[Exercise input]

/-- The sectors that a log record names. -/
def recSectors (st : Nat) (r : Rec4) : List Nat :=
  let w := r.getD 1 0
  let row : RowId := ⟨st, fld w 0 5, fld w 5 4, fld w 9 16⟩
  (onesOf 32 (fld w 32 32)).map (row.sec + ·)

/-- Kind of a log record (R130). -/
def recKind (r : Rec4) : Nat := fld (r.getD 0 0) 32 8

/-- The sectors of the poison list (R450): those of UE and MISCORRECT records, and injected ones, that are still poisoned; by
number, and whether injected. -/
def poisonList (s : State) (dpa len : Nat) : List (Nat × Bool) :=
  let logged := (List.range s.member.stackCount).flatMap (fun st =>
    ((s.stack st).log.filter (fun p => recKind p.2 = 3 || recKind p.2 = 4)).flatMap (fun p => recSectors st p.2))
  let all := (s.cxl.injected ++ logged).eraseDups
  let l := all.filter (fun k => secClass s k = 1 && dpaToPa dpa ≤ k * 64 && k * 64 < dpaToPa (dpa + len))
  (l.mergeSort (fun a b => a ≤ b)).map (fun k => (k, s.cxl.injected.contains k))

/-- Get Poison List (R450): at most 254 records of 16 B in the payload. -/
def getPoison (s : State) (dpa len : Nat) : Answer :=
  if !inSpan s dpa len then (2, [], s)
  else
    let l := poisonList s dpa len
    (0, b2n (decide (254 < l.length)) :: (l.take 254).flatMap (fun (p : Nat × Bool) => [p.1 * 64 - 2 ^ 31, 64, if p.2 then 3 else 2]), s)

/-- A line written by the mailbox core, its sector corrected first where it fails (R115, R450). -/
def mailWrite (s : State) (a : Nat) (data : Option (List Byte)) : State :=
  let k := a / 64
  let s := if data.isNone && secClass s k = 2 then (decodeRow s (rowAt a) 1 0 0x2000).2 else s
  let s := writeSector s k (((data.getD (secRaw s k))).map some) data.isNone
  dirtyLine s (rowAt a) false 0x2000

/-- Inject Poison (none) or Clear Poison (the line's data) (R450). -/
def poisonCmd (s : State) (dpa : Nat) (data : Option (List Byte)) : Answer :=
  let a := dpaToPa dpa
  if !inSpan s dpa 64 || dpa % 64 ≠ 0 || inHole s a || (data.any (·.length ≠ 64)) then (2, [], s)
  else if !stackActive s (paStack a) then (6, [], s)
  else
    let s := mailWrite s a data
    (0, [], if data.isNone then { s with cxl := { s.cxl with injected := setIns (a / 64) s.cxl.injected } } else s)

/-- Get Scan Media Capabilities: the estimated time is not stated (R448). -/
def scanCaps (s : State) (dpa len : Nat) : Answer :=
  if !inSpan s dpa len then (2, [], s) else let (w, s) := s.draw; (0, [w.toNat], s)

/-- Scan Media begins in the background (R450). -/
def startScan (s : State) (dpa len : Nat) : Answer :=
  if !inSpan s dpa len || len = 0 then (2, [], s)
  else if s.cxl.scan.isSome then (6, [], s)
  else (1, [], { s with cxl := { s.cxl with scan := some (dpa, len) } })

/-- Rows of a channel among the first `n` row numbers: 16 consecutive rows of every 512 (R36). -/
def rowsBelow (ch n : Nat) : Nat := n / 512 * 16 + Nat.min 16 (n % 512 - 16 * ch)

/-- A stack's part of a Scan Media, read in the Tedder's manner (R127, R450): the rows of channels in memory mode; answers the
UE records logged. -/
def scanStack (s : State) (st k0 k1 : Nat) : State × List Rec4 :=
  let e := pgEcc s.member st
  let lo := Nat.max k0 (2 ^ 25 * st)
  let hi := Nat.min k1 (2 ^ 25 * (st + 1))
  if hi ≤ lo || !stackActive s st then (s, [])
  else
    let first := getF s e F.ECC_LOGSTAT_NEXT_SEQ
    let free (ch : Nat) : Bool := chState s st ch = 0
    let s := forEach s ((List.range 32).filter free) (fun s ch => chargeRows s st ch (rowsBelow ch hi - rowsBelow ch lo))
    let rows := (((s.flips.map (fun (p : Nat × List Nat) => p.1 / 32)).filter (fun k => lo ≤ k && k < hi)).eraseDups).filter
      (fun k => free (paCh (k * 2048)))
    let s := forEach s rows (fun s k => correctRow s (rowAt (k * 2048)) 2)
    let n := (getF s e F.ECC_LOGSTAT_NEXT_SEQ - first) % 2 ^ 32
    let recs := (List.range (Nat.min n 1024)).map (fun i => tget [] (s.stack st).log ((first + n - Nat.min n 1024 + i) % 1024))
    (s, recs.filter (fun r => recKind r = 3))

/-- A Scan Media's rows, stack by stack. -/
def scanAll (s : State) (k0 k1 : Nat) : State × List Rec4 :=
  (List.range s.member.stackCount).foldl
    (fun (x : State × List Rec4) st => let (s, r) := scanStack x.1 st k0 k1; (s, x.2 ++ r)) (s, [])

/-- The background Scan Media completes (R450). -/
def endScan (s : State) : State :=
  match s.cxl.scan with
  | none => s
  | some (dpa, len) =>
    let k0 := dpaToPa dpa / 2048
    let k1 := (dpaToPa (dpa + len) + 2047) / 2048
    let (s, l) := scanAll s k0 k1
    let s := bumpF s pgCxl F.CXL_MBOX_COMMANDS
    { s with
      vecSent := s.vecSent.filter (· ≠ 1)
      cxl := { s.cxl with scan := none, scanFound := l, mboxDone := true } }

/-- The holes that lie in the span, as DPA base and length (R44, R441). -/
def reserved (s : State) : List (Nat × Nat) :=
  (List.range s.member.stackCount).filterMap (fun st =>
    let lo := paOf st (holeRow (strength s st)) 0 0 - 2 ^ 31
    let hi := Nat.min (2 ^ 36 * (st + 1) - 2 ^ 31) s.member.hdmSpan
    if lo < hi then some (lo, hi - lo) else none)

/-- GET_STACK_LOG (R448): up to 128 records of a stack's ring from a place on. -/
def stackLog (s : State) (st index count : Nat) : Answer :=
  if s.member.stackCount ≤ st || 1024 ≤ index || count = 0 || 128 < count then (2, [], s)
  else (0, (List.range count).flatMap (fun i =>
    let r := tget [] (s.stack st).log ((index + i) % 1024)
    (List.range 4).map (fun j => (r.getD j 0).toNat)), s)

/-! ## Firmware slots (R497 to R499) -/

/-- An owner key is set (R506). -/
def ownerSet (s : State) : Bool := s.flash.owner.any (· ≠ 0)

/-- SEC_ARB.VERSION (R498). -/
def arbVersion (s : State) : Nat := fld (bwVal s (pgSec + 0x90)) 0 7
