/-- A tile's vector engine changed. -/
def updVe (s : State) (t : Nat) (f : VE → VE) : State := s.updTile t (fun k => { k with ve := f k.ve })

/-- The tc of the engine's next issue. -/
def veClk (s : State) (t : Nat) : Nat := (s.tile t).ves.clk

/-- A change of flags put in its place: clears before sets of the same tc, so that a flag set in the tc of its clear
stays set (R267). -/
def flagIns (k b : Nat) : List (Nat × Nat) → List (Nat × Nat)
  | [] => [(k, b)]
  | (a, c) :: l => if k < a then (k, b) :: (a, c) :: l else (a, c) :: flagIns k b l

/-- The flags after the changes of tc `T` and earlier. -/
def VE.flagsAt (v : VE) (T : Nat) : Nat :=
  (v.fpend.filter (·.1 ≤ 2 * T + 1)).foldl (fun f e => if e.1 % 2 = 1 then Nat.lor f e.2 else f - Nat.land f e.2) v.flags

/-- What has happened by tc `clk`: VRDFLs sampled (R267), flags completed, stores landed. -/
def VE.upTo (v : VE) (clk : Nat) : VE :=
  let v := (v.rdfl.filter (·.1 ≤ clk)).foldl (fun (v : VE) r => { v with v := tset 0 v.v (r.2 * 64) (BitVec.ofNat 32 (v.flagsAt r.1)) }) v
  { v with
    rdfl := v.rdfl.filter (fun r => clk < r.1)
    flags := v.flagsAt clk
    fpend := v.fpend.filter (fun e => 2 * clk + 1 < e.1)
    lines := v.lines.filter (fun l => clk ≤ l.2.2.1) }

/-- The tc that have surely passed in a number of µs since an issue: the slowest tile clock has 679 in a µs (R456, R457), and the first
µs may have just begun. -/
def surelyPassed (us : Nat) : Nat := 679 * (us - 1)

/-- The engine's count of tc, moved on by the time that has passed since its last issue (R340). -/
def catchUp (s : State) (t : Nat) : State :=
  updStream s t .ve (fun x => { x with clk := x.clk + surelyPassed (s.us - x.us), us := s.us })

/-- An instruction starts to issue: its energy (R459), and the engine's past. -/
def veBegin (s : State) (t : Nat) : State :=
  let s := catchUp s t
  charge (updVe s t (fun v => v.upTo (veClk s t))) (pgTile t) 3 (s.tile t).ve.vl

/-- The engine issues an instruction: the command of that word, if it is the next one. -/
def issueV (s : State) (t : Nat) (w : W64) (f : State → State) : State :=
  if nextSlot s t .ve = some w then f (veBegin s t) else s

/-- Flags that an instruction sets `comp` tc after its issue (R267). -/
def veFlags (s : State) (t comp b : Nat) : State :=
  if b = 0 then s else updVe s t (fun v => { v with fpend := flagIns (2 * (veClk s t + comp) + 1) b v.fpend })

/-- An illegal instruction (R259): nothing written, ILLEGAL set, the issue interval of its row. -/
def veIllegal (s : State) (t issue comp : Nat) : State := nextEntry (veFlags s t comp 16) t .ve issue

/-! ## Registers -/

/-- Lane n of a register as a number. -/
def VE.lane (v : VE) (r n : Nat) : Nat := (tget 0 v.v (r * 64 + n)).toNat

/-- Element e of w bytes of a register (R253). -/
def VE.el (v : VE) (r w e : Nat) : Nat := bits (v.lane r (e * w / 4)) (e * w % 4 * 8) (8 * w)

/-- Whether the 64 B unit of element e is marked. -/
def VE.elPz (v : VE) (r w e : Nat) : Bool := v.poison.contains (r * 4 + e * w / 64)

/-- Keys of the lanes of a register that hold elements `es` of w bytes. -/
def elKeys (r w : Nat) (es : List Nat) : List Nat := (es.map (fun e => r * 64 + e * w / 4)).eraseDups

/-- Whether any unit of the lanes is marked. -/
def VE.anyPz (v : VE) (keys : List Nat) : Bool := keys.any (fun k => v.poison.contains (k / 16))

/-- A write of `n` bytes at a byte of the register file (register × 256 + byte), with its poison. -/
structure VW where
  at_ : Nat
  n : Nat
  v : Nat
  pz : Bool
  deriving DecidableEq, Repr

/-- A result of all bits of a lane does not stand: another completes later (R273). -/
def VE.loses (v : VE) (comp k : Nat) : Bool := comp < tget 0 v.ready k

/-- One lane written in the bits of a mask, complete at tc `comp` (R273): of two results the one that completes later
stands. A part of a lane written while the lane waits for another result is a free value. -/
def veLane (s : State) (t comp k x mask : Nat) : State :=
  let v := (s.tile t).ve
  let old := (tget 0 v.v k).toNat
  let full := mask = 2 ^ 32 - 1
  let sampled := k % 64 = 0 && v.rdfl.any (·.2 = k / 64)
  let put (s : State) (x rd : Nat) : State := updVe s t (fun v => { v with
    v := tset 0 v.v k (BitVec.ofNat 32 x), ready := tset 0 v.ready k rd
    rdfl := if k % 64 = 0 then v.rdfl.filter (·.2 ≠ k / 64) else v.rdfl })
  if v.loses comp k then
    if full then s else let (d, s) := s.draw; put s (d.toNat % 2 ^ 32) (tget 0 v.ready k)
  else if !full && sampled then let (d, s) := s.draw; put s (d.toNat % 2 ^ 32) comp
  else put s (Nat.lor (old - Nat.land old mask) (Nat.land x mask)) comp

/-- The writes of an instruction, `early` when it read a register too soon: undefined data then (R273). A unit written
whole takes the mark of what is written; a unit written in part keeps its own mark besides (R268). What does not stand marks nothing
(R273). -/
def veCommit (s : State) (t comp : Nat) (early : Bool) (ws : List VW) : State :=
  let v0 := (s.tile t).ve
  let lanes := ws.foldl (fun (m : List (Nat × (Nat × Nat))) w =>
    tupd (0, 0) m (w.at_ / 4) (fun (x, mask) =>
      let b := (2 ^ (8 * w.n) - 1) * 2 ^ (w.at_ % 4 * 8)
      (Nat.lor (x - Nat.land x b) (w.v * 2 ^ (w.at_ % 4 * 8)), Nat.lor mask b))) []
  let s := lanes.foldl (fun s l =>
    if early then let (d, s) := s.draw; veLane s t comp l.1 (d.toNat % 2 ^ 32) l.2.2
    else veLane s t comp l.1 l.2.1 l.2.2) s
  let whole (k : Nat) : Bool := lanes.any (fun l => l.1 = k && l.2.2 = 2 ^ 32 - 1)
  let stand := ws.filter (fun w => !(v0.loses comp (w.at_ / 4) && whole (w.at_ / 4)))
  let units := (stand.map (fun w => w.at_ / 64)).eraseDups
  updVe s t (fun v => { v with poison := units.foldl (fun p u =>
    let own := stand.filter (fun w => w.at_ / 64 = u)
    let full := decide (64 ≤ (own.map (·.n)).sum)
    setPut p u (own.any (·.pz) || (!full && p.contains u))) v.poison })
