/-- CALL (R348). -/
def execCall (die : Nat) (routine : BitVec 8) (s : State) : Res :=
  onObj (hasDie s die) s (if leadOnly die 4 then s else
    ctlDo s die 4 (fun c => bits c 0 8 = routine.toNat) (fun s w _ =>
      let s := broadcast s die (plain w)
      let n := routine.toNat
      if getF s pgLib F.LIB_ENTRY_VALID n = 0 || 4 ≤ (s.seq die).calls.length then badCall s die
      else
        let s := bumpF (trace s die 7 0 0 n) pgLib F.LIB_CALLS_CALL
        let s := s.updSeq die (fun x => { x with calls := (seqPc s die, inLib s die) :: x.calls })
        setPc s die (getF s pgLib F.LIB_ENTRY_OFFSET n) true))

/-- RET (R348). -/
def execRet (die : Nat) (s : State) : Res :=
  onObj (hasDie s die) s (if leadOnly die 5 then s else
    ctlDo s die 5 (fun _ => true) (fun s w _ =>
      let s := broadcast s die (plain w)
      match (s.seq die).calls with
      | [] => badCall s die
      | (pc, lib) :: rest => setPc (trace (s.updSeq die (fun x => { x with calls := rest })) die 8 0 0 pc) die pc lib))

/-- ECALL (R349). -/
def execEcall (die : Nat) (routine : BitVec 8) (argLine : BitVec 16) (s : State) : Res :=
  onObj (hasDie s die) s
    (ctlDo s die 6 (fun c => bits c 16 8 = routine.toNat && bits c 0 16 = argLine.toNat) (fun s w _ =>
      if 1 ≤ routine.toNat && routine.toNat ≤ 3 then
        broadcast (bumpF (trace s die 9 0 0 (2 ^ 16 * routine.toNat + argLine.toNat)) pgLib F.LIB_CALLS_ECALL) die w
      else broadcast (seqErr s die 0x0216 0 0 0) die (plain w)))

/-- MARK (R330, R354, R471). -/
def execMark (die : Nat) (marker : BitVec 16) (s : State) : Res :=
  onObj (hasDie s die) s
    (ctlDo s die 7 (fun c => bits c 0 16 = marker.toNat) (fun s w _ =>
      let q := pgSeq die
      let s := trace s die 3 0 0 marker.toNat
      let s := if getF s q F.SEQ_CUT_MODE = 2 && getF s q F.SEQ_CUT_MARKER = marker.toNat then
          s.updSeq die (fun x => { x with sawMark := true }) else s
      let s := if die = 0 then planMark s (fun p => p.endByMark && p.endMarker = marker.toNat) else s
      broadcast s die (plain w)))

/-- SWITCH (R353). -/
def execSwitch (die : Nat) (entry : BitVec 18) (s : State) : Res :=
  onObj (hasDie s die) s
    (ctlDo s die 8 (fun c => bits c 0 18 = entry.toNat) (fun s w _ =>
      let s := broadcast s die (plain w)
      if inLib s die then badCall s die
      else trySwitch (setPhase (s.updSeq die (fun x => { x with switchTo := some entry.toNat })) die 3) die))

/-- SEQ_END (R331): the CTL operation END. -/
def execSeqEnd (die : Nat) (s : State) : Res :=
  onObj (hasDie s die) s (ctlDo s die 9 (fun _ => true) (fun s w _ => endFetch (broadcast s die (plain w)) die))

/-- SEQ_DRAINED (R331, R354). -/
def execSeqDrained (die : Nat) (s : State) : Res := onObj (hasDie s die) s (seqDrained s die)

/-! ## Instruction memories (R351 to R353) -/

/-- The active bank is being fetched (R351). A die that takes the broadcast fetches nothing (R352). -/
def fetching (s : State) (d : Nat) : Bool := !seqIdle s d

/-- A load refused. -/
def loadRefused (s : State) (d code : Nat) : State :=
  let p := pgImem d
  refusal (event (setF s p F.IMEM_LOADSTAT_CODE code) p 1) p

/-- A write of IMEM_LOADGO.GO (R352). -/
def imemLoad (s : State) (d : Nat) : State :=
  let p := pgImem d
  let src := getF s p F.IMEM_LOADSRC_PA
  let off := getF s p F.IMEM_LOADDST_OFFSET
  let len := getF s p F.IMEM_LOADDST_LEN
  let bank := getF s p F.IMEM_LOADDST_BANK
  let bad (i : Nat) : Bool := !backed s.member (src + i * 64) || inHole s (src + i * 64)
  if bank = bankOf s d && fetching s d then loadRefused s d 0x1640
  else if src % 64 ≠ 0 || off % 64 ≠ 0 || len % 64 ≠ 0 || len = 0 || 2 ^ 19 < off + len || (List.range (len / 64)).any bad then
    loadRefused s d 0x1641
  else if (s.seq d).load.isSome then loadRefused s d 0x1642
  else
    let s := setF (setB (setB s p F.IMEM_LOADSTAT_DONE false) p F.IMEM_LOADSTAT_BUSY true) p F.IMEM_LOADSTAT_CODE 0
    (ctlFetch (s.updSeq d (fun x => { x with load := some (src, bank, off, len) })) (64 + d) (0x3000 + d) src len).2

/-- A load completes (R352), once its bytes are fetched: its bytes, its CRC; poison in the source bites. -/
def loadDone (s : State) (d : Nat) : State :=
  let p := pgImem d
  match (s.seq d).load with
  | none => s
  | some (src, bank, off, len) =>
  match ctlFetch s (64 + d) (0x3000 + d) src len with
  | (none, s) => s
  | (some (l, pz), s) =>
    let s := dropFetch s (64 + d)
    let s := setB (s.updSeq d (fun x => { x with load := none })) p F.IMEM_LOADSTAT_BUSY false
    if pz then bite (recordErr (setB s p F.IMEM_LOADSTAT_DONE true) p 0x1610 0) d 0x16 0 0x1610 0
    else
      let s := { s with imem := mwrite s.imem (2 ^ 20 * d + 2 ^ 19 * bank + off) l }
      let s := setF (setB s p F.IMEM_LOADSTAT_DONE true) p F.IMEM_LOADSTAT_CRC (crc32 l)
      trySwitch (event s p 0) d

/-- A write of IMEM_BANK.ACTIVE (R353). -/
def bankWrite (s : State) (d : Nat) (v : W64) : State :=
  let p := pgImem d
  if !seqIdle s d then recordErr s p 0x1605 (p + 0x80)
  else setF (setB s p F.IMEM_BANK_ACTIVE (bitOf v 0)) (pgSeq d) F.SEQ_STAT_BANK (b2n (bitOf v 0))

/-- IMEM_LOAD (R352). -/
def execImemLoad (_w : Writer) (die : Nat) (v : W64) (s : State) : Res :=
  onPage (hasDie s die) (pgImem die + 0x98) s (if bitOf v 0 then imemLoad s die else s)

/-- LOAD_DONE (R352). -/
def execLoadDone (die : Nat) (s : State) : Res := onObj (hasDie s die) s (loadDone s die)

/-- BANK_ACTIVE_WRITE (R353). -/
def execBankActiveWrite (_w : Writer) (die : Nat) (v : W64) (s : State) : Res := onPage (hasDie s die) (pgImem die + 0x80) s (bankWrite s die v)

end Sys2Proof.Machine
end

[/Exercise input]

• The task:
Please give an exact copy of the entries above, from the line with "let hi := Nat.min (2" down to the line with "def veClk (s", inclusive, and nothing else.

• Response to this task:
    let hi := Nat.min (2 ^ 36 * (st + 1) - 2 ^ 31) s.member.hdmSpan
    if lo < hi then some (lo, hi - lo) else none)

/-- GET_STACK_LOG (R448): up to 128 records of a stack's ring from a place on. -/
def stackLog (s : State) (st index count : Nat) : Answer :=
  if s.member.stackCount ≤ st || 1024 ≤ index || count = 0 || 128 < count then (2, [], s)
  else (0, (List.range count).flatMap (fun i =>
    let r := tget [] (s.stack st).log ((index + i) % 1024)
    (List.range 4).map (fun j => (r.getD j 0).toNat)), s)

/-! ## Firmware slots (R497 to R499) -/

/-- An owner key is set (R506). -/
def ownerSet (s : State) : Bool := s.flash.owner.any (· ≠ 0)

/-- SEC_ARB.VERSION (R498). -/
def arbVersion (s : State) : Nat := fld (bwVal s (pgSec + 0x90)) 0 7
/-- A tile's vector engine changed. -/
def updVe (s : State) (t : Nat) (f : VE → VE) : State := s.updTile t (fun k => { k with ve := f k.ve })

/-- The tc of the engine's next issue. -/
def veClk (s : State) (t : Nat) : Nat := (s.tile t).ves.clk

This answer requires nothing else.